INDEPENDENT BANK CORP (INDB)
Sector: Financials
2026 Annual Meeting Analysis
INDEPENDENT BANK CORP · Meeting: May 14, 2026
Directors FOR
3
Directors AGAINST
0
Say on Pay
FOR
Auditor
FOR
Director Elections
Election of James O. Morton, Daniel F. O'Brien and Leif O'Leary as Class III Directors
Director since 2021 (approximately 5 years of tenure); INDB's 3-year price return of +26.8% is strong positive, and the gap versus QABA (the community bank benchmark) is only -14.5 percentage points, well below the 65-percentage-point threshold required to trigger an against vote; no overboarding, attendance, independence, or qualification concerns identified.
Director since 2009 with CPA credentials and long banking experience; INDB's 3-year price return of +26.8% is strong positive, and the gap versus QABA is only -14.5 percentage points, far below the 65-percentage-point trigger threshold; no overboarding, attendance, or independence concerns; serves on Audit and Compensation committees with appropriate financial expertise.
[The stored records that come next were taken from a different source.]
-- ==== Sys2Proof/Certificates/Slice0/Obligations.lean ====
section
/-! DEFINITION. The statements for the provers. Each docstring names the rules of spec/ it formalises. -/

open Sys2Proof Sys2Proof.Machine

/-! ### Encoding -/

/-- Decoding the encoding of a well-formed instruction gives the instruction back (R94 to R105; the place of OP
is the spec's decision D1). That a set of actions is written by its class row is the model's choice (log entry
7). -/
def Obligations.DecodeOfEncodeIsTheInstruction : Prop :=
  ∀ i : Instr, i.wellFormed = true → decode (encode i) = .ok i

/-- Every word the decoder accepts is the encoding of the well-formed instruction it decodes to: no bit of
a word is dropped (R94 to R105; the place of OP is the spec's decision D1; log entry 7). -/
def Obligations.EncodeOfDecodeIsTheWord : Prop :=
  ∀ (w : Word) (i : Instr), decode w = .ok i → i.wellFormed = true ∧ encode i = w

/-- The decoder accepts exactly the 2^31 IMM words and the 65536 words below 2^16 (R104; that the
rest is reserved is the spec's decision D1, log entry 15). -/
def Obligations.DecoderAcceptsExactlyTheDefinedWords : Prop :=
  ∀ w : Word, (∃ i, decode w = .ok i) ↔ (2 ^ 31 ≤ w.toNat ∨ w.toNat < 2 ^ 16)

/-- A word with IR[31] = 0 and IR[30:16] not 0 is reported as reserved by the decoder and refused by the
machine that would execute it (R93, the spec's decision D1). -/
def Obligations.ReservedWordIsRefused : Prop :=
  ∀ (s : State) (w : Word), w.getLsbD 31 = false → w.extractLsb' 16 15 ≠ 0 →
    decode w = .error (.reserved w) ∧
    (s.run = true → s.skip = false → s.readWord s.pc = w → step s = .refused (.reservedWord w))

/-- Words written out from the format tables decode to the instructions they stand for (R94 to R99; the place
of OP is the spec's decision D1). -/
def Obligations.WrittenOutWordsDecode : Prop :=
  decode 0xC0000000 = .ok (.imm 0x40000000) ∧
  decode 0x00003210 = .ok (.tad true false 0x210) ∧
  decode 0x00008820 = .ok (.jms false true 0x020) ∧
  decode 0x0000C345 = .ok (.iot false 0x34 5) ∧
  decode 0x0000E012 = .ok (.rtr 0) ∧
  decode 0x0000E365 =
    .ok (.group1 { cla := true, cll := true, cma := true, cml := true, iac := true, rot := .ral } 0) ∧
  decode 0x0000E850 = .ok (.sna 0) ∧
  decode 0x0000E842 = .ok (.group2 { sza := true, hlt := true } 0) ∧
  decode 0x0000F831 = .ok (.dvi true 0) ∧
  decode 0x0000EDF1 = .ok (.group3 { mq := .swp, eop := .sam } false 0)

/-! ### The cycle -/

/-- One step: fetch (IR takes M[PC], Y takes PC, OP takes IR[15:13]) and advance PC with the wrap at H; then,
where S is 1, clear S and do nothing else, and where S is 0, execute the decoded instruction (R120, R121,
R122). The spec's own decisions: Y takes the fetch address (D4), S is cleared by a skipped word only (D3),
and a machine that is not running takes no step (D25; the model's step then answers the same state, log
entry 13). -/
def Obligations.StepRunsTheDecodedInstruction : Prop :=
  ∀ s : State,
    let w := s.readWord s.pc
    let fetched : State := { s with
      ir := w, y := s.pc, op := w.extractLsb' 13 3,
      pc := if (s.pc.toNat + 1) % 2 ^ 32 ≤ s.h.toNat then s.pc + 1 else 0 }
    (s.run = true → s.skip = false → ∀ i, decode w = .ok i → step s = exec i fetched) ∧
    (s.run = true → s.skip = true → step s = .next { fetched with skip := false }) ∧
    (s.run = false → step s = .next s)

/-- After a step of a running machine that executed neither JMS nor JMP, PC is at most H (what the spec derives
in R124 (b); over an operand word it rests on the spec's decision D15). -/
def Obligations.PcStaysWithinMemoryUnlessJump : Prop :=
  ∀ s t : State, s.run = true → step s = .next t →
    (s.skip = true ∨ ∀ i, decode (s.readWord s.pc) = .ok i → isJump i = false) →
    t.pc.toNat ≤ t.h.toNat

/-- HLT clears RUN and nothing else; a halted machine does not change; the external restart sets RUN and
nothing else, so the next step is the one the machine would have taken (R198, R262; RUN and the restart are
the spec's decision D25). -/
def Obligations.HltHaltsAndRestartResumes : Prop :=
  encode (.hlt 0) = 0x0000E802 ∧
  (∀ (u : BitVec 5) (s : State), exec (.hlt u) s = .next { s with run := false }) ∧
  (∀ s : State, s.run = false → step s = .next s) ∧
  (∀ s : State, s.run = false → s.restart = { s with run := true })

/-- A step of a running machine leaves it halted exactly when it executed, not skipped, a group 2 word with
IR[1] = 1 (R198, R279, and R266, which the spec derives; RUN is the spec's decision D25, the place of OP is
D1). -/
def Obligations.OnlyHltStopsTheProcessor : Prop :=
  ∀ s t : State, s.run = true → step s = .next t →
    (t.run = false ↔
      s.skip = false ∧ (s.readWord s.pc).toNat < 2 ^ 16 ∧ (s.readWord s.pc).extractLsb' 13 3 = 7 ∧
      (s.readWord s.pc).getLsbD 11 = true ∧ (s.readWord s.pc).getLsbD 1 = true ∧
      (s.readWord s.pc).getLsbD 0 = false)

/-- A step goes on, or it is one of three stops: a reserved word, an input/output instruction a device
defines, or an NMI that finds AC = MQ = 0 (R250, and R266, which the spec derives; decisions D1, D12 and D31
of the spec). That a defined device is refused is the model's choice (log entry 11). -/
def Obligations.StepStopsOnlyInThreeCases : Prop :=
  ∀ s : State, completes (step s) ∨
    (s.run = true ∧ s.skip = false ∧
      ((2 ^ 16 ≤ (s.readWord s.pc).toNat ∧ (s.readWord s.pc).toNat < 2 ^ 31 ∧
          step s = .refused (.reservedWord (s.readWord s.pc))) ∨
       (∃ x d dop, decode (s.readWord s.pc) = .ok (.iot x d dop) ∧ (d, dop) ∈ s.devices ∧
          step s = .refused (.deviceUndescribed d dop)) ∨
       (∃ f i u, (decode (s.readWord s.pc) = .ok (.group3 f i u) ∨
            (f = { eop := .nmi } ∧ decode (s.readWord s.pc) = .ok (.nmi i u))) ∧
          f.eop = .nmi ∧ (s.acMqPart f).ac = 0 ∧ (s.acMqPart f).mq = 0 ∧
          step s = .fault .nmiNeverEnds)))

/-- What a step does to AC, MQ, L, PC, S, SC, RUN and the memory depends on nothing else of the state but the
parameters: the registers of the explanation, and BASE and SBASE, carry nothing between steps (R41, which
the spec derives; that a divide overflow leaves the same values for the same operands is log entry 2). -/
def Obligations.ExplanationRegistersCarryNothing : Prop :=
  ∀ s t : State, s.carried = t.carried → mapNext State.carried (step s) = mapNext State.carried (step t)

/-- No instruction reads or writes BASE or SBASE (R27, R28; inert by the spec's decision D26), and no step
changes the parameters H and DEVICES (R37). That a divide overflow leaves the same AC and MQ in the two steps
compared is the model's choice (log entry 2). -/
def Obligations.PageSelectorsAreInert : Prop :=
  ∀ (s : State) (x y : Word),
    step { s with base := x, sbase := y } = mapNext (fun t => { t with base := x, sbase := y }) (step s) ∧
    ∀ t, step s = .next t → t.h = s.h ∧ t.devices = s.devices

/-- Every step keeps the invariant: the memory in its canonical form and within H, H legal, and the low 11
bits of BASE and SBASE 0 (R27, R28, R37, R66; the form of H is the spec's decision D16, R64; the canonical
form of the memory is the model's, log entry 4). -/
def Obligations.EveryStepKeepsTheInvariant : Prop :=
  ∀ s t : State, s.inv = true → step s = .next t → t.inv = true

/-- The state right after reset meets the invariant, with the launch premises RUN = 1 and S = 0 of R275. The
reset values themselves are the model's choice (log entries 1, 3 and 6). -/
def Obligations.ResetMeetsTheInvariant : Prop :=
  State.reset.inv = true ∧ State.reset.run = true ∧ State.reset.skip = false ∧
  ∀ a : Word, State.reset.readWord a = 0

/-! ### Memory -/

/-- A read after a write finds the word written where the address exists; every other address reads as
before; a write to a non-existent address does nothing, and such an address reads 0 (R65, R66; that an
address exists exactly up to H is the spec's decision D16). -/
def Obligations.ReadAfterWriteFindsTheWord : Prop :=
  ∀ (s : State) (a v : Word), s.mem.wf = true →
    (a.toNat ≤ s.h.toNat → (s.writeWord a v).readWord a = v) ∧
    (∀ b, b ≠ a → (s.writeWord a v).readWord b = s.readWord b) ∧
    (s.h.toNat < a.toNat → s.writeWord a v = s ∧ s.readWord a = 0) ∧
    { s.writeWord a v with mem := s.mem } = s

/-- The page probe: after a non-zero word is written to a word that reads 0, that word reads 0 again exactly
where the address does not exist, and where it exists writing 0 restores the state (R68; that an address
exists exactly up to H is the spec's decision D16). -/
def Obligations.PageProbeTellsExistence : Prop :=
  ∀ (s : State) (a v : Word), s.mem.wf = true → s.readWord a = 0 → v ≠ 0 →
    ((s.writeWord a v).readWord a = 0 ↔ s.h.toNat < a.toNat) ∧
    (s.writeWord a v).writeWord a 0 = s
Director since 2025, joining less than 24 months ago, and is therefore fully exempt from the TSR trigger under the policy's new-director exemption; brings relevant technology and fintech CEO experience; no overboarding, attendance, or independence concerns identified.
All three Class III nominees pass policy screens. INDB's 3-year price return of +26.8% is in the strong-positive tier, and the stock trails the QABA community bank benchmark by only -14.5 percentage points against a 65-percentage-point trigger threshold, so no TSR-based against vote is warranted. Leif O'Leary joined in 2025 and is independently exempt as a new director. No overboarding, attendance failures, independence issues, or qualification concerns are present for any nominee.
Say on Pay
✓ FORCEO
Jeffrey Tengel, CEO and President
Total Comp
$3,606,962
Prior Support
91.80%%
CEO total compensation of approximately $3.6 million is reasonable for a CEO at a $3.6 billion market-cap regional bank and does not appear to exceed the +20% individual benchmark threshold. The pay program is well-structured: roughly 57% of equity awards are performance-based stock awards tied to a 3-year return-on-tangible-equity metric measured against peers, with the remainder as time-vested stock vesting over three years, and the annual cash bonus uses multiple financial metrics (earnings per share, return on assets, return on equity, efficiency ratio) with a 75%/25% company-versus-individual weighting. Prior-year shareholder support was 91.8%, the company has a formal clawback policy adopted in October 2023, and pay-for-performance alignment is satisfactory given INDB's positive 3-year stock return.
Auditor Ratification
✓ FORAuditor
Ernst & Young LLP
Tenure
16 yrs
Audit Fees
$2,281,000
Non-Audit Fees
$44,000
Non-audit fees of $44,000 represent only about 1.9% of audit fees of $2,281,000, far below the 50% threshold that would raise independence concerns; EY has served as auditor since 2009 (approximately 16 years), which is below the 25-year tenure trigger; EY is a Big 4 firm fully appropriate for a $3.6 billion market-cap regional bank; no material restatements are disclosed.
Overall Assessment
The 2026 INDB annual meeting presents three routine proposals: election of three Class III directors, ratification of Ernst & Young, and an advisory say-on-pay vote. All three proposals pass policy screens and receive a FOR determination — the director nominees face no TSR trigger given the stock's strong positive 3-year return and a QABA gap far below the 65-percentage-point threshold, EY's fees are clean with negligible non-audit work and sub-25-year tenure, and the executive compensation program is performance-oriented with strong prior-year shareholder support of 91.8%.